Qui est le con, du coup ?
Tel est mon mystère existentiel du matin.
Le sommeil, ce traître capricieux, a pris l’habitude de s’installer pile au moment où je dois me lever. Depuis deux gros traumatismes — 2013, puis 2014, la belle époque — dormir profondément plus de deux heures d’affilée est devenu un luxe rare, presque exotique. Alors, hier soir, j’ai avalé une gélule de CBD, histoire de négocier avec le temps. Et pour une fois, il a accepté la discussion.
Avec une stupeur presque naïve, j’ai réalisé que dormir fait du bien. Dormir, c’est une parenthèse où l’océan tumultueux de mes pensées se transforme en un grand lac parfaitement lisse, où tout mon bric-à-brac émotionnel se range dans les bonnes cases, avec une discipline quasi militaire — je ne sais pas qui commande, mais il est efficace.
Parfois je ris de mes rêves : de vrais messages codés, dissimulés dans un dédale d’aventures rocambolesques, un peu comme ma vie… Mais cette nuit, pas de cryptogramme, pas de traducteur nécessaire : la vérité de mes propres mensonges m’a été servie sur un plateau d’argent. Avec couverts en argent aussi.

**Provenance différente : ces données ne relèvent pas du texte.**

-- ==== Sys2Proof/Tests/Slice0.lean ====
section
/-! SUPPORT. Tests. First the checks of WellFormed, each refusing an ill-formed term; then the worked figures of the spec's
chapters, one step each; then, for every statement with hypotheses, a `witness_` theorem: concrete states and operands that
meet them, one for each clause, at a boundary of its range. -/

namespace Sys2Proof.Tests

open Sys2Proof Sys2Proof.Machine

/-! ### Small states -/

/-- A business day in state `d`, 17 March 2025, at two minor digits, with four denominations. -/
def branch (d : DayState) : State :=
  { State.reset with
    day := { Day.cold with
      state := d, date := some ⟨17, 3, 25⟩, clockSet := true, postingLimit := 50000, itemization := 2000
      drawerMax := 1000000, tolerance := 50 }
    cash := { Cash.cold with
      faces := ⟨[some 5, some 10, some 100, some 500, none, none, none, none, none, none, none, none], rfl⟩ } }

/-- Small changes of one place. -/
def tune (n : Fin 8) (f : Position → Position) (s : State) : State := { s with positions := s.positions.modify n f }
/-- Position `n` in state `p`, its teller 7, 8, …, a transaction open from record 1 where the state has one. -/
def stand (n : Fin 8) (p : PosState) (s : State) : State :=
  tune n (fun _ => { Position.cold .shut with
    state := p
    teller := if p = .closed then none else some (7 + n.val)
    txnStart := if p.inTxn then some 1 else none
    running := p.inTxn }) s

/-- An open day with position 0 in state `p`. -/
def teller (p : PosState) : State := stand 0 p (branch .opened)

/-- More of them. -/
def wire (l : Link) (f : LinkRec → LinkRec) (s : State) : State := { s with links := s.links.modify l.idx f }
def fund (n : Fin 8) (counts : Vec 12 Nat) (u : Int) (c : Cash) : Cash :=
  { c with drawers := c.drawers.set n (CashRecord.make c.faces counts u) }
def till (n : Fin 8) (a b c d : Nat) (s : State) : State :=
  { s with cash := fund n ⟨[a, b, c, d, 0, 0, 0, 0, 0, 0, 0, 0], rfl⟩ 0 s.cash }
def loose (n : Fin 8) (u : Int) (s : State) : State := { s with cash := fund n (Vec.fill 0) u s.cash }
def file (rs : List Record) (s : State) : State :=
  { s with jnl := { s.jnl with records := rs, next := rs.length + 1 } }
def hold (es : List Entry) (s : State) : State := { s with dct := { s.dct with entries := es } }
def print (p : Fin 2) (f : Printer → Printer) (s : State) : State :=
  { s with pbu := { s.pbu with printers := s.pbu.printers.modify p f } }
def uplink (f : Ulc → Ulc) (s : State) : State := { s with ulc := f s.ulc }

/-- A deposit of 100 as record `q` of position 0, and records 1 to `k` of that kind. -/
def deposit (q : Nat) : Record := { Record.plain .deposit (.position 0) 7 100 with seq := q, effect := .credit }
def deposits (k : Nat) : List Record := (List.range k).map (fun i => deposit (i + 1))

/-- A transfer and an override of position 0, under id `i`. -/
def transfer (i : Nat) : Entry := ⟨i, .tl 0, .tl 1, 5, 100, .transfer (.drawer 0) (.drawer 1) [⟨0, 1, true⟩]⟩
def override (i : Nat) (x : Posting) : Entry := ⟨i, .tl 0, .sl, x.amount, 100, .override 0 x⟩
def credit : Posting := ⟨.credit, 60000, 1, false, []⟩

/-- A job of position 0 with two records, on line `l` of page 3. -/
def work (l : Nat) : Job :=
  { position := 0, account := 9, items := [.record 1, .record 2], more := false, next := 1, page := 3, line := l
    balance := 1250000, overflow := false, printed := 0, printer := some 0, geometry := some ⟨24, 8, 12, 36⟩ }

/-- Printer 0 in state `q` with a job, its book present. -/
def printing (q : PrinterState) (f : Printer → Printer) : State :=
  print 0 (fun r => f { r with state := q, book := true, input := true, job := some (work 24) }) (file (deposits 2) (teller .serving))

/-- The last reply placed on a link, and a figure of the state that follows. -/
def reply (l : Link) : Host.Outcome State Fault Refusal → Option (Code × Bytes)
  | .next t => (t.link l).transmit.getLast?.map (fun a => (a.code, a.rest))
  | _ => none
def after {α : Type} (f : State → α) : Host.Outcome State Fault Refusal → Option α
  | .next t => some (f t)
  | _ => none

Ça pique un peu les yeux, de se voir soi-même sans filtre.
À force de vouloir me camoufler derrière une légèreté feinte, à la limite de la sottise (oui, j’avoue, c’est tellement plus confortable…), j’ai fini par me tirer une balle dans le pied. Sans sommation.
Rares sont les personnes qui ont eu l’intelligence — ou le courage — d’ôter mon masque. Plus rares encore sont celles qui savent quoi faire de la fragilité qu’elles y trouvent.
Et cette nuit, c’est la personne qui compte le plus pour moi aujourd’hui qui s’est chargée du travail : me tuer symboliquement, m’humilier un bon coup, histoire que je comprenne enfin.
Et j’ai compris.
Au réveil :
Pleurer ? Normal.
Avoir mal ? Normal aussi.
Lui en vouloir de m’avoir plongée le nez dans mon propre caca émotionnel ? J’ai hésité.
Et maintenant je décante.
D’ici la fin de la journée, je serai probablement ivre de moi-même.
Peut-être même — qui sait ? — améliorée. Comme un bon vin laissé respirer.